И повела старая Евдокима-живишника за деревню.
Руслом чистого ручья спустились они с крутояра и охладным берегом реки направились прямо к Чёрной скале. Идут ощупочкой, молчат от осторожности.
Дойдя до самой скалы, присела бабка на валунок передохнуть. Евдоким ждать остался. Но, сколько ни стоял бобыль, не видит, чтобы старая куда-то ещё торопилась. Осерчал живишник:
– Ты чо меня, старая, сюда на реку глядеть привела?!
Бабка опять засмеялась в ответ, будто коза заблеяла.
Не по себе стало Евдокиму, думает: «Язви её! Из огня да в полымя! Уходить надо!»
Повернулся уйти, видит: Чёрная скала перед ним надвое разошлась, светлая горенка внутри. Убранство в горенке простое, крестьянское: стол под льняной скатертью, лавки в полавошниках, половики тканые, у стены простенький сундучок поставлен…
– Житье ты мне тут, что ли, определяешь? – оглянулся бобыль на старую. Однако никого рядом не увидел.
Вроде бы и некуда деваться бабке! С одной стороны скала высокая, с другой – река глубокая. Постоял Живишник, погадал об новой странности и все же покорился случаю, вошел в горенку.
«Должно, хозяйка хочет, чтобы я тут её подождал», – подумал Евдоким.
Опуститься на чистые полавошники Евдоким не решился, а приткнулся было на простенький сундучишко. Но не успел он путём сесть, как хрустнуло что-то под ним и тонко зазвенело.
«Еще не лучше! – подскочил бобыль. – Поломал что-то!»
Однако зря он пугался. Видно, замок щёлкнул, потому как сама по себе отворилась сундукова крышка.
Евдоким ажно попятился – там и монисты яхонтовы, и кокошники, жемчугами усыпанные, и чеканного серебра утварь – пиры пировать. Только успевай гляди… Одним клинком в плетеном окладе можно, поди-ка, Найдёнушку вызволить. Ишь, как рассиялся самоцветами, как рассыпался чистой зернью перед Евдокимом! Только не скажет: «Бери меня, чего медлишь?»

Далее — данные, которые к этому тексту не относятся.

/-- R230, R250. CLEAR: no effect on a channel that is not latched, or whose DIAG is SUPPLY_LOST, or on a trail, whose latches are
the lead's; both channels of a CONTENTION are released. -/
def State.channelClear (s : State) (n : Nat) : State :=
  let d := s.get (FIO.CH_STATUS.DIAG n)
  if s.isTrail || !s.bit (FIO.CH_STATUS.LATCHED_OFF n) || d == 4 then s
  else
    let p := s.get (FIO.CH_STATUS.PARTNER n)
    let s := s.release n false
    let s := if d == 3 && s.get (FIO.CH_STATUS.DIAG p) == 3 && s.get (FIO.CH_STATUS.PARTNER p) == n
      then s.release p false else s
    s.tellMirror

def execChannelClear (n : Fin 32) (s : State) : Answer := (s.channelClear n).done

/-- R230, R250. 100 ms after the latch, where the group retries; on a trail the lead's latches stand. -/
def State.autoRetry (s : State) (n : Nat) : State :=
  if !s.domOn 5 || s.isTrail || !s.bit (FIO.GROUP_CFG.AUTO_RETRY (n / 8)) || !s.bit (FIO.CH_STATUS.LATCHED_OFF n)
     || s.get (FIO.CH_STATUS.DIAG n) == 4 || decide (s.now < Sparse.get 0 s.fio.latched n + 100 * ticksPerMs) then s
  else (s.release n true).tellMirror

def execAutoRetry (n : Fin 32) (s : State) : Answer := (s.autoRetry n).done

/-! ## Group supplies (R231, R232) -/

def groupChans (g : Nat) : List Nat := (List.range 8).map fun i => 8 * g + i

/-- R224, R231. The integrating filters of a group that goes UNDER hold their counts. -/
def State.filtersHold (s : State) (g : Nat) : State :=
  (groupChans g).foldl (fun s n => s.setChIn n { s.chIn n with acc := s.integrated n s.now }) s

/-- R232. The filters of a recovered group count from now. -/
def State.filtersStart (s : State) (g : Nat) : State :=
  let s := (groupChans g).foldl (fun s n => s.setChIn n { s.chIn n with start := s.now }) s
  { s with fio := { s.fio with recovered := Sparse.insert s.fio.recovered g s.now } }

/-- R231. VALID clears, and the filters and the group's counter hold. -/
def State.groupDown (s : State) (g : Nat) : State :=
  let s := { s with fio := { s.fio with settled := (groupChans g).foldl clearBit s.fio.settled } }
  ((groupChans g).foldl (fun s n => s.set (FIO.CH_STATUS.VALID n) 0) s).set (FIO.CNT_STATUS.HELD g) 1

/-- R231. The outputs of a LOST group are latched off with DIAG SUPPLY_LOST; other diagnoses stay. -/
def State.supplyLatch (s : State) (g : Nat) : State :=
  if s.isTrail then s else
  (groupChans g).foldl (fun s n => if isOutput s n && !s.bit (FIO.CH_STATUS.LATCHED_OFF n) then s.latchOff n 4 0 else s) s

/-- R232. Every SUPPLY_LOST latch of the group is released. -/
def State.supplyRelease (s : State) (g : Nat) : State :=
  (groupChans g).foldl (fun s n => if s.bit (FIO.CH_STATUS.LATCHED_OFF n) && s.get (FIO.CH_STATUS.DIAG n) == 4
    then s.release n false else s) s

/-- R232. Recovery from LOST, as RESUME says. On a trail the lead's latches and AWAIT_ACK stand (R250). -/
def State.groupResume (s : State) (g : Nat) : State :=
  if s.isTrail then s
  else if s.bit (FIO.GROUP_CFG.RESUME g) then s.supplyRelease g
  else ((s.supplyLatch g).set (FIO.GROUP_STATUS.AWAIT_ACK g) 1).post 83 g

/-- R231, R232. The moves that the supply voltage (units of 10 mV) allows. -/
def State.groupMay (s : State) (old new volts : Nat) : Bool :=
  match new with
  | 0 => decide (old ≠ 0) && decide (1960 < volts) && (old == 1 || decide (s.fio.start + 10 * ticksPerMs ≤ s.now))
  | 1 => if old = 0 then decide (volts < 1920)
    else decide (2 ≤ old) && decide (1800 < volts) && decide (volts ≤ 1960) && decide (s.fio.start + 10 * ticksPerMs ≤ s.now)
  | 2 => decide (old ≤ 1) && decide (volts < 1500)
  | _ => decide (old ≠ 3) && decide (volts < 1000)

/-- R231, R232. A measurement of the group's supply: its state changes where the voltage has stayed past the
threshold for its time, and VOLTAGE and RECOVERING follow. -/
def State.groupChange (s : State) (g new volts : Nat) : State :=
  if !s.domOn 5 then s else
  let old := s.groupState g
  let s := s.set (FIO.GROUP_STATUS.VOLTAGE g) volts
  let new := if s.groupMay old new volts then new else old
  let s := s.setB (FIO.GROUP_STATUS.RECOVERING g) (decide (2 ≤ new) && decide (1800 < volts))
  if new = old then s
  else
    let s := (s.set (FIO.GROUP_STATUS.STATE g) new).post 82 (g + 4 * new + 16 * old)
    let s := if old ≤ 1 ∧ 2 ≤ new then s.filtersHold g else s
    let s :=
      if new = 2 then (s.groupDown g).bump (FIO.GROUP_COUNTS.UNDER g)
      else if new = 3 then ((s.groupDown g).bump (FIO.GROUP_COUNTS.LOST g)).supplyLatch g
      else if 2 ≤ old then
        let s := (s.filtersStart g).set (FIO.CNT_STATUS.HELD g) 0
        if old = 3 then s.groupResume g else s
      else s
    s.tellMirror
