-- ==== Sys2Proof/Machine/Stage.lean ====
section
/-! DEFINITION. The output stages of the current-loop channels: the commanded current, what decides it, and its
supervision (spec/10 R315 to R320, R334). Currents are binary32 patterns in mA.

Marks (notes/assumptions): DEDUCED 106. -/

namespace Sys2Proof.Machine

def State.clch (s : State) (n : Nat) : ClCh := Sparse.get {} s.clp.chans n
def State.setClch (s : State) (n : Nat) (c : ClCh) : State :=
  { s with clp := { s.clp with chans := Sparse.put {} s.clp.chans n c } }

/-- R318. 0.0 to 24.0 mA. -/
def clampMa (v : Nat) : Nat := if f32.isNan v then v else f32.clamp 0 0x41C00000 v

/-- R317. An alarm level in mA. -/
def State.alarmOut (s : State) (n : Nat) (high : Bool) : Nat :=
  f32.ratio (s.get (if high then CLP.CH_ALARM_OUT.HIGH n else CLP.CH_ALARM_OUT.LOW n)) 1000

/-- R319, order 4. -/
def State.stopMa (s : State) (n : Nat) : Nat :=
  match s.get (CLP.CH_CFG.STOP_VALUE n) with
  | 0 => s.alarmOut n false
  | 1 => s.alarmOut n true
  | 2 => ((s.clch n).held).getD (s.alarmOut n false)
  | _ => s.get (CLP.CH_SUBST.MA n)

/-- R319. Whether order 4 decides. -/
def State.clStopped (s : State) (n : Nat) : Bool :=
  !s.inRun || (!s.bit (CLP.CH_CFG.OUT_SOURCE n) && !(s.clch n).committed)

/-- R319, orders 3 to 6: the current that the unit commands, whether or not the stage is open. -/
def State.clCommand (s : State) (n : Nat) : Nat :=
  match s.forced 2 n with
  | some v => v
  | none =>
    if s.clStopped n then s.stopMa n
    else if s.bit (CLP.CH_CFG.OUT_SOURCE n) then (s.clch n).loop
    else if (s.clch n).progNan then s.alarmOut n false
    else (s.clch n).prog

/-- R319. The current at the terminal; none while the stage is open. -/
def State.clCurrent (s : State) (n : Nat) : Option Nat :=
  if s.get (CLP.CH_CFG.MODE n) ≠ 2 || !s.bit SYS.CARRIER_STATUS.DRIVERS_ENABLED || s.bit (CLP.CH_STATUS.FAILED n)
     || !s.domOn 6 then none
  else some (s.clCommand n)

/-- R336. The current that a stage is set to, in mA (binary64): the inverse of the field trim of the commanded one. -/
def State.stageSet (s : State) (n : Nat) : Option Nat :=
  let g := toSigned 16 (s.get (CLP.CH_TRIM.GAIN n))
  let o := toSigned 16 (s.get (CLP.CH_TRIM.OFFSET n))
  (s.clCurrent n).map fun i =>
    f64.div (f64.sub (widen i) (f64.div (f64.ofInt o) (f64.ofInt 10000))) (f64.div (f64.ofInt (1000000 + g)) (f64.ofInt 1000000))

/-- R338. VALUE of an output shows its commanded current. -/
def State.clRefresh (s : State) : State :=
  (List.range 8).foldl (fun s n =>
    if s.get (CLP.CH_CFG.MODE n) = 2 ∧ s.bit CLP.CTRL.ENABLE then s.set (CLP.CH_VALUE.VALUE n) (s.clCommand n) else s) s

/-- R315. Linear interpolation between the points of a table, given as (argument, value) binary32 patterns, in
binary64: y0 + (x - x0) / (x1 - x0) * (y1 - y0). -/
def interpolate (x : Nat) : List (Nat × Nat) → Nat
  | [] => 0
  | [p] => widen p.2
  | p :: q :: r =>
    if f64.lt x (widen p.1) then widen p.2
    else if f64.lt x (widen q.1) then
      let t := f64.div (f64.sub x (widen p.1)) (f64.sub (widen q.1) (widen p.1))
      f64.add (widen p.2) (f64.mul t (f64.sub (widen q.2) (widen p.2)))
    else interpolate x (q :: r)

/-- R318. The current that an engineering value commands: the inverse of LINEAR or TABLE, clamped to 3.8 mA to
20.5 mA. -/
def State.clInverse (s : State) (n v : Nat) : Nat :=
  let x := widen v
  let lo := widen (s.get (CLP.CH_RANGE_LO.LO n))
  let hi := widen (s.get (CLP.CH_RANGE_HI.HI n))
  let four := f64.ofInt 4
  let i := if s.get (CLP.CH_CFG.CHAR n) = 2 then interpolate x ((s.clch n).table.map fun p => (p.2, p.1))
    else f64.add four (f64.mul (f64.ofInt 16) (f64.div (f64.sub x lo) (f64.sub hi lo)))
  narrow (f64.clamp (f64.ratio 38 10) (f64.ratio 205 10) i)

/-- R318, R319, R322. The pair-word of a PROGRAM output, after a commit of its owner class. -/
def State.clProgram (s : State) (n : Nat) : State :=
  let i := s.get CLP.IMAGE.OUT_BASE + n
  let c := { s.clch n with committed := true }
  if s.get (CLP.CH_CFG.MODE n) ≠ 2 ∨ s.bit (CLP.CH_CFG.OUT_SOURCE n) then s.setClch n c
  else
    let (ok, v) := s.pairAt (outAddr i)
    -- R319, order 5: the current commanded before, which is the stop value ahead of the first commit
    if !ok then
      (s.setClch n (if (s.clch n).committed then c else { c with progNan := false, prog := s.stopMa n })).outputFault i
    else if f32.isNan v then s.setClch n { c with progNan := true }
    else s.setClch n { c with progNan := false, prog := s.clInverse n v }

/-- R322. The local output block applied after a commit of its owner class. -/
def State.clpApply (s : State) : State :=
  if !s.bit CLP.CTRL.ENABLE || !s.domOn 6 then s
  else ((List.range 8).foldl State.clProgram s).clRefresh

/-- R319. Entry to STOP: the currents are held. -/
def State.clpStop (s : State) : State :=
  ((List.range 8).foldl (fun s n => s.setClch n { s.clch n with held := some (s.clCommand n) }) s)

/-- R319. Entry to RUN: a LOOP output keeps its current until the loop engine writes. -/
def State.clpRun (s : State) : State :=
  ((List.range 8).foldl (fun s n => s.setClch n { s.clch n with committed := false, loop := s.stopMa n }) s)

/-- A flag of the channel's status set or cleared, with its source. -/
def State.clFlag (s : State) (f : Fld) (src n : Nat) (b : Bool) : State :=
  if s.bit f = b then s else (s.setB f b).post src (n + 256 * b2n b)

/-- R320. The alarm level that is commanded, if any: low or high. -/
def State.alarmCommanded (s : State) (n : Nat) : Option Bool :=
  let level (v : Nat) : Option Bool :=
    if !f64.lt (f64.ratio 36 10) (widen v) then some false
    else if !f64.lt (widen v) (f64.ofInt 21) then some true else none
  match s.forced 2 n with
  | some v => level v
  | none =>
    if s.clStopped n then
      match s.get (CLP.CH_CFG.STOP_VALUE n) with
      | 0 => some false
      | 1 => some true
      | _ => none
    else if s.bit (CLP.CH_CFG.OUT_SOURCE n) then level (s.clch n).loop
    else if (s.clch n).progNan then some false else none

/-- R320. The stage measures its current (nA) and its headroom (mV). Diagnoses run only on the token holder. -/
def State.stageMeasure (s : State) (n na mv : Nat) : State :=
  let shut := s.setClch n { s.clch n with goodFrom := none, badFrom := none }
  if !s.domOn 6 || !s.bit CLP.CTRL.ENABLE || s.get (CLP.CH_CFG.MODE n) != 2 then shut
  else if !s.bit SYS.CARRIER_STATUS.DRIVERS_ENABLED || s.bit (CLP.CH_STATUS.FAILED n) then shut.set (CLP.CH_CURRENT.MA n) 0
  else
    let s := (s.set (CLP.CH_CURRENT.MA n) (f32.ratio na 1000000)).set (CLP.CH_HEADROOM.MV n) mv
    let c := s.clch n
    let good := if 1200 < mv then some (c.goodFrom.getD s.now) else none
    let missed := match s.alarmCommanded n with
      | some false => decide (3600000 < na)
      | some true => decide (na < 21000000)
      | none => false
    let bad := if missed then some (c.badFrom.getD s.now) else none
    let s := s.setClch n { c with goodFrom := good, badFrom := bad }
    let s := if mv < 1000 then s.clFlag (CLP.CH_STATUS.COMPLIANCE n) 145 n true
      else match good with
        | some t => if t + ticksPerMs ≤ s.now then s.clFlag (CLP.CH_STATUS.COMPLIANCE n) 145 n false else s
        | none => s
    match bad with
    | some t => if t + 10 * ticksPerMs ≤ s.now then s.clFlag (CLP.CH_STATUS.ALARM_NOT_SIGNALLED n) 146 n true else s
    | none => s.clFlag (CLP.CH_STATUS.ALARM_NOT_SIGNALLED n) 146 n false

def execOutputStageMeasure (n : Fin 8) (na : Nat) (mv : Fin 65536) (s : State) : Answer := (s.stageMeasure n na mv).done

end Sys2Proof.Machine
end

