/-! ## STOP, RUN, enable (R268, R282) -/

/-- R268. The STOP boundary: everything but DISABLED and FAULT goes to STANDSTILL, and what waits is refused. -/
def State.motStop (s : State) : State :=
  let ds := (s.mot.waits.filterMap fun w => s.startedAt w.1 w.2)
  let s := { s with mot := { s.mot with
    waits := [], due := none, running := none, held := none, pend := []
    axes := s.mot.axes.map fun (e : Nat × Axis) => if e.2.st = 0 ∨ e.2.st = 6 then e else
      (e.1, { e.2 with st := 1, plan := .rest, couple := none, shift := none, switch := none, vel := 0, acc := 0
                       failing := false, fault := 0 }) } }
  let s := ds.foldl (fun s d => s.motNow s.now d) s
  s.motRegs

/-- R268. Entry to RUN. -/
def State.motRun (s : State) : State := { s with mot := { s.mot with fresh := true, last := none } }

/-- R226, R306-like. D5 leaves ON: no pass runs. -/
def State.motDown (s : State) : State :=
  { s with mot := { s.mot with due := none, running := none, waits := [], pend := [] } }

def State.motEnableEnd (s : State) (cause : Nat) : State :=
  ((s.setB MOT.CTRL.ENABLE (cause == 0)).setB MOT.CTRL.CFG_ERR (cause != 0)).set MOT.CTRL.CFG_CAUSE cause

/-- R282. The first failing cause, or 0, of the entries read. -/
def State.motCause (s : State) (es : List (Nat × Axis)) : Nat :=
  let ps := es.filter (·.2.present)
  let recs := (ps.filter fun e => e.2.node != 0xFFFF).map (·.2.spIndex)
  let clash := recs.zipIdx.any fun (a, i) => recs.zipIdx.any fun (b, j) => i != j && overlaps a 6 b 6
  let out := recs.any fun a => decide (65530 < a) || (List.range 6).any fun j => s.owner (a + j) != 0
  let count := (ps.filter (·.1 < 512)).length
  if es.any (fun e => !e.2.entryBase) || ps.any (fun e => !e.2.entryOk e.1) then 3
  else if clash || out || ps.any (fun e => !e.2.actOk) then 4
  else if 92 * s.p0 < 100 * (16 + 40 * count + 144) then 5
  else 0

/-- R282. ENABLE set. -/
def State.motEnable (s : State) : State :=
  if s.bit MOT.CTRL.ENABLE || s.targetFailed [10, 23] then s
  else if !inSramDram s.motTable (520 * 64) then s.motEnableEnd 1
  else if !within .dram (s.camDir 0) 4096 then s.motEnableEnd 2
  else match s.axesRead { init := 11 } 0 520 with
    | (s, .error _) => s.motEnableEnd 1
    | (s, .ok es) =>
      let c := s.motCause es
      if c ≠ 0 then s.motEnableEnd c
      else
        let ax := (es.filter (·.2.present)).map fun (e : Nat × Axis) => (e.1, { e.2 with st := 1, pos := s.actual e.2 })
        (({ s with mot := { axes := ax, prev := s.mot.prev, prev2 := s.mot.prev2, waits := s.mot.waits } }).motEnableEnd 0).motRegs

def execMotEnable (s : State) : Answer := s.motEnable.done

def execMotClearMax (s : State) : Answer := (s.set MOT.PASS_STATUS.MAX 0).done

end Sys2Proof.Machine
end

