/-! ## Slots (R543, R545, R546, R548) -/

def State.slot (s : State) (i : Nat) : Slot := s.upd.slots.getD i {}
def State.activeSlot (s : State) : Nat := s.get UPD.ACTIVE.SLOT
def State.slotState (s : State) (i : Nat) : Nat := s.get (UPD.SLOT_STATE.STATE i)

/-- R545, R552. A slot takes a state. -/
def State.setSlotState (s : State) (i st : Nat) : State := (s.set (UPD.SLOT_STATE.STATE i) st).post 227 (i + 2 * st)

/-- R528. UPDATE. -/
def State.recordUpdate (s : State) (action what cause version rollback : Nat) (hash : List Nat)
    (origin priv session : Nat) : State :=
  s.recordChange 0x8008 origin priv session ([action, what, cause, 0] ++ leBytes 4 version ++ leBytes 4 rollback
    ++ leBytes 4 0 ++ hash.take 16)

/-- R528. UPDATE for a slot. -/
def State.recordSlot (s : State) (action i cause origin priv session : Nat) : State :=
  s.recordUpdate action i cause (s.get (UPD.SLOT_VERSION.VERSION i)) (s.slot i).rollback (s.slot i).hash origin priv session

def State.ringOrigin (s : State) (d : Started) : Nat := originOf (s.get (RNG.RING_CFG.OWNER d.ring))

/-- The verified entry that word 4 names. -/
def State.entryOf (s : State) (d : Desc) : Option Verified := Sparse.find s.upd.entries d.w4

/-- R545. STAGE writes a FIRMWARE container to the slot that is not active; `ok` says whether the eMMC took it and its
bytes read back equal. -/
def State.updStage (s : State) (d : Started) (ok : Bool) : State :=
  let kind := (s.entryOf d.d).map (·.kind)
  s.updGate d (d.d.w1 != 0 || d.d.w2 != 0 || d.d.w3 != 0 || d.d.eflags != 0 || bitsOf d.d.w5 19 13 != 0
      || kind != some 1) true fun s =>
    match s.entryOf d.d with
    | none => s.finish d 0x10
    | some e =>
      if s.slotState s.activeSlot = 2 then s.finish d 0x60 0 18
      else
        let i := 1 - s.activeSlot
        match s.readBuf (s.via 16 d) e.addr e.len with
        | (s, _, some x) => (s.setSlotState i 4).finishErr d x
        | (s, bs, none) =>
          if !ok then (s.setSlotState i 4).finish d 0x22
          else
            let sl : Slot := ⟨bs, cProto bs, cRollback bs, cHash bs⟩
            let s := ({ s with upd := { s.upd with slots := s.upd.slots.set i sl } }).set (UPD.SLOT_VERSION.VERSION i)
              (cVersion bs)
            ((s.setSlotState i 1).recordSlot 2 i 0 (s.ringOrigin d) d.d.priv d.d.session).finish d 0 0 i

def execUpdStage (n : Fin 64) (ok : Bool) (s : State) : Answer := (s.onOffer n [9] 2 fun s d => s.updStage d ok).done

Да ведь не своё же это добро! А Евдоким сроду чужого не брал.
«Да и принеси такую благодать Степану Матвеичу, – ко всему думает бобыль, – он же станет пытать – где взял? А я врать не умею. Разорит лавочник Чёрную скалу и хозяйку прибьёт! Мне ли быть бедою такой доброте? Вишь вот, ушла… Хоть весь сундук забирай».
Так ничего и не взял бобыль. Только вон выйдя, поклонился пустоте да сказал:
– Спасибочки тебе, хозяйка, на добром деле. Но не приму я твоих подарков. Лучше в деревню вернусь, упаду в ноги Степану Матвеичу – пущай забирает меня в работу за одни харчи. Всё при Найдёне жить стану.
Сказал так Евдоким и повернулся уходить. Шаг-другой ступил живишник, тут за его спиной и пошатнуло землю грохотом! Даже сел бобыль и голову руками прикрыл.
Но не ночное небо над ним раскололось, то наглухо закрылась Чёрная скала. Да так ли сумела она заровнять каменную стену, что никакой видимости не осталось о сокрытой внутри горенке. Бобыль даже по стене козанком пальца постучал. И услыхал – отзывается скала, да некаменным голосом. И не стена вовсе перед ним, а ворота лавочникова двора…
«Довольно с меня чудес», – подумал Евдоким, но калитку всё-таки отворил.
А на лавочниковом на дворе вовсю сияет погожее утро! Басурманин сидит у амбара, на сабельку дышит да подолом поддёвки протирает её кривое лезвие.
Поклонился Евдоким татарину низким поклоном: проводи, мол, до хозяина.
Ничо. Рахим огласился, только велел подождать в передней избе, а сам нырнул в сонную глубину многих горенок.
Хорошо жил Степан Матвеич, богато. Что стены, что потолок, что пол. Стоять боязно! Широкий стол посредине. А на том столе, вовсе не к месту, плохонькая тряпица лежит, веретеном скрученная…
Вот и хозяин, слышно, идёт, Рахиму говорит:
– Он чо, миливон принёс? – посмеивается.
Татарин лопочет какой-то ответ.
Важно войдя в переднюю избу, остановился Степан Матвеич перед Евдокимом, сопит. Живишник погорбился перед ним. Тогда лавочник и цоп со стола тряпицу ту скрученную. Не успел бобыль рта разинуть, как выкатился из тряпицы клинок, что не посмел Евдоким взять у Чёрной скалы! Оторопел живишник пуще Степана Матвеича, пуще татарина – чуть мимо стула не сел.
Долго молчал лавочник, выная и вкладывая клинок в изукрашенные самоцветами ножны, долго и татарин цокал толстым языком да крутил широкой головой.